New Year’s Resolution
“If you always do what you’ve always done, you’ll always get what you’ve always got.”
--Henry Ford
My 2023 New Year’s resolution is to fail more. I want to lose chess games, take bad photographs, write mediocre essays—I hope this isn’t one of them—play wrong notes on the piano, and make a lot of mistakes in Spanish. I’ll be adding to the list during the year. In short, I want to fail; in fact, I need to fail, because I’ve come to realize that success inhibits growth as well as promotes it.
It’s true that success breeds success, as the old saying goes. “Turning 100 dollars into 110 dollars is hard work; turning 100 million into 110 million is inevitable”, remarked Edgar Bronfman.
Success can also be a powerful motivator: a student—or an employee--recognized for outstanding work may well build on that success and do more outstanding work. The contrary is equally true: failure, especially repeated failure, typically demotivates. It’s hard—not impossible!--to persist when the world gives you zeroes—and keeps on giving them.
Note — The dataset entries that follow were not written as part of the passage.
-- ==== Sys2Proof/Laws/KeepsDisplay.lean ====
section
/-! SUPPORT. What the operations and meanings keep: pixels, commits, pins, timers, mailboxes and DMA. Each lemma goes over the branches
of one definition and cites the lemmas of what it calls. -/

namespace Sys2Proof.Machine

open Sys2Proof

/-! ### Raster -/

theorem State.dropFret_keeps {s₀ : State} (hq : Nat) (f : Nat) {s : State} (h : s₀.Keeps s) :
    s₀.Keeps (State.dropFret hq f s) := by
  unfold State.dropFret
  try dsimp only
  repeat' first
    | with_reducible assumption
    | with_reducible apply State.modTabs_keeps

theorem State.lineMatch_keeps {s₀ : State} (hq : Nat) (f : Nat) (owner : Nat) (line : Nat) {s : State} (h : s₀.Keeps s) :
    s₀.Keeps (State.lineMatch hq f owner line s) := by
  unfold State.lineMatch
  try dsimp only
  repeat' first
    | with_reducible assumption
    | with_reducible apply State.event_keeps

theorem ditherSetBody_keeps {s₀ : State} (c : Cmd) (a : CmdRef) {s : State} (h : s₀.Keeps s) :
    KeepsCmd s₀ (ditherSetBody c a s) := by
  unfold ditherSetBody
  try dsimp only
  repeat' first
    | with_reducible assumption
    | with_reducible apply okDone_keeps
    | with_reducible apply State.modStage_keeps
    | with_reducible apply KeepsCmd.bind
    | intro _

theorem fretSetBody_keeps {s₀ : State} (c : Cmd) (a : CmdRef) {s : State} (h : s₀.Keeps s) :
    KeepsCmd s₀ (fretSetBody c a s) := by
  unfold fretSetBody
  try dsimp only
  repeat' first
    | with_reducible assumption
    | with_reducible apply okDone_keeps
    | with_reducible apply State.dropFret_keeps
    | with_reducible apply State.modHead_keeps
    | with_reducible apply KeepsCmd.bind
    | with_reducible apply KeepsCmd.error
    | intro _
    | split

theorem State.takeList_keeps {s₀ : State} (c : Cmd) (k : Nat) (ls : List LLine) {s : State} (h : s₀.Keeps s) :
    s₀.Keeps (State.takeList c k ls s) := by
  unfold State.takeList
  try dsimp only
  repeat' first
    | with_reducible assumption
    | with_reducible apply State.modStage_keeps
    | with_reducible apply State.noteAssetRead_keeps
    | with_reducible apply State.modHead_keeps

theorem linelistSetBody_keeps {s₀ : State} (c : Cmd) (a : CmdRef) {s : State} (h : s₀.Keeps s) :
    KeepsCmd s₀ (linelistSetBody c a s) := by
  unfold linelistSetBody
  try dsimp only
  repeat' first
    | with_reducible assumption
    | with_reducible apply okDone_keeps
    | with_reducible apply State.modStage_keeps
    | with_reducible apply State.takeList_keeps
    | with_reducible apply KeepsCmd.bind
    | intro _
    | split

theorem leadBoundsSetBody_keeps {s₀ : State} (c : Cmd) (r : CmdRef) {s : State} (h : s₀.Keeps s) :
    KeepsCmd s₀ (leadBoundsSetBody c r s) := by
  unfold leadBoundsSetBody
  try dsimp only
  repeat' first
    | with_reducible assumption
    | with_reducible apply State.modHead_keeps
    | with_reducible apply KeepsCmd.bind
    | with_reducible apply KeepsCmd.error
    | with_reducible apply KeepsCmd.ok
    | intro _
    | split

theorem costQueryBody_keeps {s₀ : State} (c : Cmd) (a : CmdRef) {s : State} (h : s₀.Keeps s) :
    KeepsCmd s₀ (costQueryBody c a s) := by
  unfold costQueryBody
  try dsimp only
  repeat' first
    | with_reducible assumption
    | with_reducible apply okDone_keeps
    | with_reducible apply KeepsCmd.bind
    | with_reducible apply KeepsCmd.error
    | intro _
    | split

/-! ### Pixels -/

theorem State.planeFault_keeps {s₀ : State} (hq : Nat) (slot : Nat) (owner : Nat) (f : AssetFault) {s : State} (h : s₀.Keeps s) :
    s₀.Keeps (State.planeFault hq slot owner f s) := by
  unfold State.planeFault
  try dsimp only
  repeat' first
    | with_reducible assumption
    | with_reducible apply State.modTenant_keeps
    | with_reducible apply State.atlasFault_keeps
    | with_reducible apply State.modHead_keeps
    | split

theorem State.cutPlane_keeps {s₀ : State} (hq : Nat) (slot : Nat) (first : Nat) {s : State} (h : s₀.Keeps s) :
    s₀.Keeps (State.cutPlane hq slot first s) := by
  unfold State.cutPlane
  try dsimp only
  repeat' first
    | with_reducible assumption
    | with_reducible apply State.modHead_keeps
    | split

theorem State.cutList_keeps {s₀ : State} (hq : Nat) (slot : Nat) {s : State} (h : s₀.Keeps s) :
    s₀.Keeps (State.cutList hq slot s) := by
  unfold State.cutList
  try dsimp only
  repeat' first
    | with_reducible assumption
    | with_reducible apply State.cutPlane_keeps
    | with_reducible apply State.Keeps.foldl
    | intro _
Success gratifies and failure hurts; we’ve all had experience with both.
But sometimes success feels too good: it can seduce us into measuring our lives and our self-worth by the recognition we receive, as if life were a grade in a class, a score on a test, a promotion at work, the value of our financial accounts.
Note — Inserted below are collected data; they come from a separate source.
-- ==== Sys2Proof/Laws/KeepsSystem.lean ====
section
/-! SUPPORT. What the operations and meanings keep: clocks, modes, TISA cores, the Pegbox and start-up. Each lemma goes over the branches
of one definition and cites the lemmas of what it calls. -/

namespace Sys2Proof.Machine

open Sys2Proof

/-! ### Clocks -/

theorem State.measure_keeps {s₀ : State} (r : CmdRef) (ref : Nat) (cycles : Nat) {s : State} (h : s₀.Keeps s) :
    s₀.Keeps (State.measure r ref cycles s) := by
  unfold State.measure
  try dsimp only
  repeat' first
    | with_reducible assumption
    | with_reducible apply State.fresh_keeps
    | with_reducible apply State.completeOk_keeps

theorem State.runMeasures_keeps {s₀ : State} {s : State} (h : s₀.Keeps s) :
    s₀.Keeps (State.runMeasures s) := by
  unfold State.runMeasures
  try dsimp only
  repeat' first
    | with_reducible assumption
    | with_reducible apply State.measure_keeps
    | simp only [State.Keeps.upd_iff]
    | with_reducible apply State.Keeps.foldl
    | intro _

theorem State.clockFault_keeps {s₀ : State} (i : Nat) (back : Nat) {s : State} (h : s₀.Keeps s) :
    s₀.Keeps (State.clockFault i back s) := by
  unfold State.clockFault
  try dsimp only
  repeat' first
    | with_reducible assumption
    | with_reducible apply State.event_keeps

theorem State.refReturn_keeps {s₀ : State} (r : ClockRef) {s : State} (h : s₀.Keeps s) :
    s₀.Keeps (State.refReturn r s) := by
  unfold State.refReturn
  try dsimp only
  repeat' first
    | with_reducible assumption
    | with_reducible apply State.clockFault_keeps
    | simp only [State.Keeps.upd_iff]
    | with_reducible apply State.Keeps.foldl
    | intro _
    | split

theorem execClockReferenceReturn_keeps {s₀ : State} (dt : Nat) (r : ClockRef) {s : State} (h : s₀.Keeps s) :
    KeepsOut s₀ (execClockReferenceReturn dt r s) := by
  unfold execClockReferenceReturn
  try dsimp only
  repeat' first
    | with_reducible assumption
    | with_reducible apply State.tick_keeps
    | with_reducible apply State.refReturn_keeps
    | with_reducible apply KeepsOut.next

theorem clockMeasureBody_keeps {s₀ : State} (c : Cmd) (r : CmdRef) {s : State} (h : s₀.Keeps s) :
    KeepsCmd s₀ (clockMeasureBody c r s) := by
  unfold clockMeasureBody
  try dsimp only
  repeat' first
    | with_reducible assumption
    | with_reducible apply State.measure_keeps
    | simp only [State.Keeps.upd_iff]
    | with_reducible apply KeepsCmd.bind
    | with_reducible apply KeepsCmd.ok
    | intro _
    | split

theorem State.refLost_keeps {s₀ : State} (r : ClockRef) {s : State} (h : s₀.Keeps s) :
    s₀.Keeps (State.refLost r s) := by
  unfold State.refLost
  try dsimp only
  repeat' first
    | with_reducible assumption
    | with_reducible apply State.hwMark_keeps
    | with_reducible apply State.clockFault_keeps
    | simp only [State.Keeps.upd_in_iff]
    | with_reducible apply State.Keeps.foldl
    | intro _
    | split

theorem execClockReferenceLost_keeps {s₀ : State} (dt : Nat) (r : ClockRef) {s : State} (h : s₀.Keeps s) :
    KeepsOut s₀ (execClockReferenceLost dt r s) := by
  unfold execClockReferenceLost
  try dsimp only
  repeat' first
    | with_reducible assumption
    | with_reducible apply State.tick_keeps
    | with_reducible apply State.refLost_keeps
    | with_reducible apply KeepsOut.next

/-! ### Maintenance -/

theorem maintenanceSetBody_keeps {s₀ : State} (c : Cmd) (r : CmdRef) {s : State} (h : s₀.Keeps s) :
    KeepsCmd s₀ (maintenanceSetBody c r s) := by
  unfold maintenanceSetBody
  try dsimp only
  repeat' first
    | with_reducible assumption
    | with_reducible apply okDone_keeps
    | with_reducible apply State.modActivity_keeps
    | with_reducible apply State.activityDue_keeps
    | with_reducible apply KeepsCmd.bind
    | with_reducible apply KeepsCmd.ok
    | intro _
    | split

theorem State.latentFault_keeps {s₀ : State} (hq : Nat) {s : State} (h : s₀.Keeps s) :
    s₀.Keeps (State.latentFault hq s) := by
  unfold State.latentFault
  try dsimp only
  repeat' first
    | with_reducible assumption
    | with_reducible apply State.fresh_keeps
    | with_reducible apply State.event_keeps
I’m concerned about something else, though—that we don’t grow when we don’t fail, we won’t grow when we won’t fail, we can’t grow when we can’t fail. Elon Musk—currently doing a lot of failing—said it powerfully: “Failure is an option here. If things are not failing, you are not innovating.” The insight is critical not only for business but for anyone imagining a life other than the one being led right now.
But because succeeding feels good and failing feels bad, we often pursue safe challenges, ones we know we can succeed at. In doing this, we exchange potential failure—but also opportunity for meaningful growth—for easy and empty success. As the Positive Energy Guy Brandon Johnson says, “If you are unwilling to fail, then you are unwilling to succeed.” In other words, you’re not going to grow if you’re not going to risk: the road to success is paved with failures. But if you can recognize the need to fail, and if you have the courage to act on that recognition, then you needn’t get what you’ve always got.
I’m excited about my upcoming failures, and even more, about the successes that will spring from them. I just need to be brave.